France, Italy and Germany have stopped the rollout of Oxford Astrazenica over apparently unfounded fears of blood clots.  

Ghana received 600,000 shots of Astrazenica on 24 Feb as the first shipment under WHO's Covax programme. 190 other countries are lined up. The USA has now pledged $4 billion to the programme. Russia has offered African countries 300 million doses of Sputnik V.

A growing number of patients are refusing ventilators. Originally a dearth of the machines was seen as a threat, though in Britain a large expenditure on a 'heroic effort' to secure extra machines from local producers turned out to be unnecessary. The high death rates and longer-term physical damage caused by ventilators is well-documented, and they have probably been overused. At the peak, about 4000 ventilator beds were occupied in Britain. 

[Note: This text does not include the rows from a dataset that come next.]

/-- The stop condition. -/
theorem stop_any {s : State} (h : Uninterrupted s) (hn : NoStretch s) :
    ∃ t, (∀ ls, run none (stopLines ++ ls) s = run none ls t) ∧ Uninterrupted t ∧ NoStretch t ∧
      t.clksrc = s.clksrc ∧ t.sclOut = .released ∧ t.sdaOut = .released ∧
      (s.clksrc ≠ .timer → t.sr = s.sr ∧ t.cnt = s.cnt ∧ t.ovf = s.ovf) := by
  obtain ⟨a, ra, ua, na, ca⟩ := any_step (l := .sdaLow) (t := { s with sdaOut := .low }) h hn rfl rfl rfl rfl rfl rfl
  obtain ⟨b, rb, ub, nb, cb⟩ := any_step (l := .delayLow) (t := a) ua na rfl rfl rfl rfl rfl rfl
  obtain ⟨c, rc, uc, nc, cc⟩ := any_step (l := .sclRelease) (t := { b with sclOut := .released }) ub nb rfl rfl rfl
    rfl rfl rfl
  have lc : doLine .waitScl c = .go c := by simp [doLine, noStretch_scl nc cc.sclOut]
  obtain ⟨d, rd, ud, nd, cd⟩ := any_step (l := .waitScl) (t := c) uc nc lc rfl rfl rfl rfl rfl
  obtain ⟨e, re, ue, ne, ce⟩ := any_step (l := .delayHigh) (t := d) ud nd rfl rfl rfl rfl rfl rfl
  obtain ⟨f, rf, uf, nf, cf⟩ := any_step (l := .sdaRelease) (t := { e with sdaOut := .released }) ue ne rfl rfl rfl
    rfl rfl rfl
  obtain ⟨g, rg, ug, ng, cg⟩ := any_step (l := .delayLow) (t := f) uf nf rfl rfl rfl rfl rfl rfl
  have ha : a.clksrc = s.clksrc := ca.clksrc
  have hb : b.clksrc = s.clksrc := by rw [cb.clksrc, ha]
  have hc : c.clksrc = s.clksrc := by rw [cc.clksrc]; exact hb
  have hd : d.clksrc = s.clksrc := by rw [cd.clksrc, hc]
  have he : e.clksrc = s.clksrc := by rw [ce.clksrc, hd]
  have hf : f.clksrc = s.clksrc := by rw [cf.clksrc]; exact he
  refine ⟨g, fun ls => ?_, ug, ng, by rw [cg.clksrc, hf], ?_, ?_, fun nt => ?_⟩
  · simp only [stopLines, List.cons_append, List.nil_append]; rw [ra, rb, rc, rd, re, rf, rg]
  · rw [cg.sclOut, cf.sclOut]; show e.sclOut = _; rw [ce.sclOut, cd.sclOut, cc.sclOut]
  · rw [cg.sdaOut, cf.sdaOut]
  · have na' : a.clksrc ≠ .timer := by rw [ha]; exact nt
    have nb' : { b with sclOut := SclDrive.released }.clksrc ≠ .timer := by simpa [hb] using nt
    have nc' : c.clksrc ≠ .timer := by rw [hc]; exact nt
    have nd' : d.clksrc ≠ .timer := by rw [hd]; exact nt
    have ne' : { e with sdaOut := SdaDrive.released }.clksrc ≠ .timer := by simpa [he] using nt
    have nf' : f.clksrc ≠ .timer := by rw [hf]; exact nt
    refine ⟨?_, ?_, ?_⟩
    · rw [cg.sr nf', cf.sr ne']; show e.sr = _; rw [ce.sr nd', cd.sr nc', cc.sr nb']; show b.sr = _
      rw [cb.sr na', ca.sr nt]
    · rw [cg.cnt nf', cf.cnt ne']; show e.cnt = _; rw [ce.cnt nd', cd.cnt nc', cc.cnt nb']; show b.cnt = _
      rw [cb.cnt na', ca.cnt nt]
    · rw [cg.ovf nf', cf.ovf ne']; show e.ovf = _; rw [ce.ovf nd', cd.ovf nc', cc.ovf nb']; show b.ovf = _
      rw [cb.ovf na', ca.ovf nt]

Australia began delivering inoculations to frontline workers on Feb 22.

There have been various queue-jumping scandals for vaccine priority around the world. In Peru, hundreds of top officials were secretly vaccinated before frontline workers received jabs.

Other

Unmasked tourists have been flocking to spring break destinations in the USA. Police fired pepper balls and pepper spray into a rowdy unmasked crowd on Miami Beach. 

Toronto in Canada has been in some form of lockdown for more than 100 days. 

Life expectancy in the USA dropped by a full year during the first half of 2020, due to COVID19.

11 million counterfeit N95 masks were seized by police in the USA on 18 Feb.

Geopolitical

In Australia, constituencies that responded vigorously to the pandemic have returned governments with an improved majority. The elections in Western Australia resulted in a  complete rout of the conservative parties. In a 15% swing, the Liberal Party leader lost his seat.

NSW sent a bill of $7m to WA and $30m to Queensland for processing their returning travellers - which are being ignored. About 40,000 Australian residents remain trapped overseas. Visas are running out and some have no money for food.  

Economy

Spain is making a test run to reduce the work week to four days. The government will make up the difference in salary. The idea is to reduce infection risk.

A $1.9 trillion relief bill was signed into law in the USA on 12 March. It will "allocate more than $6 billion to food-security programs, extend already expanded unemployment assistance, and send $1,400 checks to many Americans as soon as this weekend."

Since punitive job checks were reintroduced, more than 600,000 Australians have had their income cancelled by a job agency. Typical reasons included arriving a few minutes late for a meeting or mis-scheduling by agencies.


About 800,000 half-price flights have been offered to selected tourist destinations by the Australian government, in order to boost internal tourism. The national carrier Qantas has received $1.2 billion in government assistance.